There’s been several studies on housing voucher programs, though most only examine the impact housing assistance has on income, Lacoe said. They also typically take place in large metropolitan areas, whereas Sonoma County is made up of more suburban and rural communities, she said.

The local landscape is “a lot of what the country looks like,” Lacoe said, adding, “it’s important for the field to understand those differences.”

The creation of the county’s integrated database in 2017, which was built to better coordinate care across the county’s various social service systems, was one of the key developments that led to the research project.

Nationally, it’s rare to find counties with social service data compiled in this way, Lacoe said.

Another important change was the county’s transition in 2019 to a lottery-based system for awarding federally funded housing subsidies, which gave all applicants an equal shot at being picked for a housing voucher, Lacoe said.

That system replaced a local-preference policy that favored applicants who lived and worked on county-governed land. Since 1999, it had accumulated 26,000 applicants.

In 2018, inspectors with the U.S. Department of Housing and Urban Development determined the local-preference policy restricted access to housing for racial and ethnic minorities. For example, Black residents made up 31% of the applicants on the county’s waiting list for Section 8 vouchers, though only 4% of those vouchers went to that community.

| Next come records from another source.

@[simp] theorem PortState.latch_frame : (x.latch k d).frame = x.frame := by
  cases on : x.enabled k with
  | false => rw [PortState.latch_of_disabled on]
  | true => rw [PortState.latch_of_enabled on]

theorem PortState.filter_same_latchedPending :
    (x.latchedPending k d).filter (fun e => e.kind == k) = [⟨k, d, x.holds k, false⟩] := by
  unfold PortState.latchedPending
  have only : ∀ l : List Entry, (∀ e ∈ l, e.kind ≠ k) →
      (insertFresh ⟨k, d, x.holds k, false⟩ l).filter (fun e => e.kind == k) = [⟨k, d, x.holds k, false⟩] := by
    intro l others
    have none : l.filter (fun e => e.kind == k) = [] := List.filter_eq_nil_iff.mpr fun e inL => by simpa using others e inL
    refine List.perm_singleton.mp (((insertFresh_perm _ l).filter _).trans ?_)
    rw [List.filter_cons_of_pos (by simp), none]
  exact only _ fun e inFilter => by simpa using (List.mem_filter.mp inFilter).2

theorem PortState.filter_other_latchedPending {p : Entry → Bool} (drops : ∀ e : Entry, e.kind = k → p e = false) :
    (x.latchedPending k d).filter p = x.pending.filter p := by
  unfold PortState.latchedPending
  rw [filter_insertFresh_of_neg (drops _ rfl), List.filter_filter]
  refine List.filter_congr fun e _ => ?_
  by_cases same : e.kind = k
  · simp [drops e same]
  · simp [same]

/-- A latch leaves the entries of every other kind as they were. -/
theorem PortState.latch_filter_other {j : EventKind} (differ : j ≠ k) :
    (x.latch k d).pending.filter (fun e => e.kind == j) = x.pending.filter fun e => e.kind == j := by
  cases on : x.enabled k with
  | false => rw [PortState.latch_of_disabled on]
  | true =>
    rw [PortState.latch_of_enabled on]
    exact PortState.filter_other_latchedPending fun e same => by simpa [same] using differ.symm

theorem PortState.latch_filter_same (on : x.enabled k = true) :
    (x.latch k d).pending.filter (fun e => e.kind == k) = [⟨k, d, x.holds k, false⟩] := by
  rw [PortState.latch_of_enabled on]
  exact PortState.filter_same_latchedPending

theorem PortState.holds_iff {j : EventKind} : x.holds j = true ↔ x.pending.filter (fun e => e.kind == j) ≠ [] := by
  simp [PortState.holds, List.filter_eq_nil_iff]

/-- A latch drops no pending kind. -/
theorem PortState.holds_latch {j : EventKind} (held : x.holds j = true) : (x.latch k d).holds j = true := by
  rw [PortState.holds_iff] at held ⊢
  by_cases same : j = k
  · subst same
    cases on : x.enabled j with
    | false => rwa [PortState.latch_of_disabled on]
    | true => simp [PortState.latch_filter_same on]
  · rwa [PortState.latch_filter_other same]

/-- A latch keeps the order of the pending set and the attention line with its timer (R192 to R195). -/
theorem PortState.Lawful.latch (law : x.Lawful) (k : EventKind) (d : Nat) : (x.latch k d).Lawful := by
  cases on : x.enabled k with
  | false => rwa [PortState.latch_of_disabled on]
  | true =>
    obtain ⟨once, last, rising, renewedLevel, lowPending, timed⟩ := law
    have kept : ∀ e ∈ x.pending.filter (fun e => e.kind != k), e ∈ x.pending ∧ e.kind ≠ k := fun e inFilter => by
      simpa using List.mem_filter.mp inFilter
    have last' := last.filter (fun e => e.kind != k)
    rw [PortState.latch_of_enabled on]
    refine ⟨?once, insertFresh_renewed_last rfl last', ?rising, ?level, fun _ => insertFresh_ne_nil _ _, ?timed⟩
    case once =>
      refine (((insertFresh_perm _ _).map Entry.kind).nodup_iff).mpr (List.nodup_cons.mpr ⟨?_, ?_⟩)
      · simp [List.mem_map, List.mem_filter]
      · exact once.sublist ((List.filter_sublist).map _)
    case rising =>
      refine insertFresh_rising rfl (fun e inFilter => (kept e inFilter).2) last' ?_
      rw [List.filter_comm]
      exact rising.filter _
    case level =>
      intro e listed renewed
      obtain rfl | inFilter := mem_insertFresh.mp listed
      · cases renewed
      · exact renewedLevel e (kept e inFilter).1 renewed
    case timed =>
      cases low : x.lineLow with
      | false => simp
      | true => simpa [low] using timed

end Latch

/-! ### Stored details -/

theorem LevelDetails.get_store (s : LevelDetails) (k j : EventKind) (d : Nat) :
    (s.store k d).get j = if j = k ∧ k ∈ levelKinds then d else s.get j := by
  by_cases same : j = k
  · subst same
    cases j <;> rfl
  · simp only [same, false_and, if_false]
    cases k <;> cases j <;> first | rfl | exact absurd rfl same

/-- Settles O48, port by port from what one latch does. -/
theorem occurrenceIsLatched : Obligations.OccurrenceIsLatched := by
  intro s k d
  refine ⟨rfl, fun j => LevelDetails.get_store _ k j d, fun p => ⟨fun off => ?_, fun on => ?_⟩⟩
  · exact (Router.port_occur _ k d p).trans (PortState.latch_of_disabled off)
  · have latched : (s.raise k d).port p = (s.port p).latch k d := Router.port_occur _ k d p
    refine ⟨(s.port p).latchedPending k d, latched.trans (PortState.latch_of_enabled on), PortState.filter_same_latchedPending,
      PortState.filter_other_latchedPending fun e same => by simp [same], fun law => ?_⟩
    rw [latched]
    exact law.latch k d

/-! ### Runs of occurrences -/

/-- Occurrences offered one after another. -/
def Router.occurs (r : Router) (l : List (EventKind × Nat)) : Router := l.foldl (fun r e => r.occur e.1 e.2) r

@[simp] theorem Router.occurs_nil (r : Router) : r.occurs [] = r := rfl

theorem Router.occurs_cons (r : Router) (e : EventKind × Nat) (l : List (EventKind × Nat)) :
    r.occurs (e :: l) = (r.occur e.1 e.2).occurs l := rfl

theorem Router.occurs_append (r : Router) (l m : List (EventKind × Nat)) : r.occurs (l ++ m) = (r.occurs l).occurs m :=
  List.foldl_append

theorem Router.occur_eq_occurs (r : Router) (k : EventKind) (d : Nat) : r.occur k d = r.occurs [(k, d)] := rfl

/-- The last occurrence of a kind among some, if there is one. -/
def lastDetail (k : EventKind) (l : List (EventKind × Nat)) : Option Nat :=
  ((l.filter fun e => e.1 == k).map Prod.snd).getLast?

section Occurs

variable {r : Router} {l : List (EventKind × Nat)} {p : Port} {k : EventKind}

@[simp] theorem Router.occurs_enables : ((r.occurs l).port p).enables = (r.port p).enables := by
  induction l generalizing r with
  | nil => rfl
  | cons e l ih => rw [Router.occurs_cons, ih, Router.port_occur, PortState.latch_enables]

The Sonoma County Community Development Commission, an agency that oversees housing and homeless programs, saw both changes as an opportunity to gain additional insight, Sonoma County spokesman Matt Brown said.

“Aspirationally the (Sonoma County Community Development Commission) was looking to see how new outreach efforts impacted the diversity of its revamped waitlist process,” Brown said.

Lacoe expects to have an initial six-month report to the county on the preliminary findings this summer, though a full analysis won’t be available for another year, she said.

While the de-identified data provided by the county will be the primary source of information for the California Policy Lab analysis, Lacoe added that she hopes to supplement that with income information for the 13,000 people who were in the 2019 applicant pool.

Having that information would help researchers make additional findings about the impact housing vouchers have on quality of life, she said.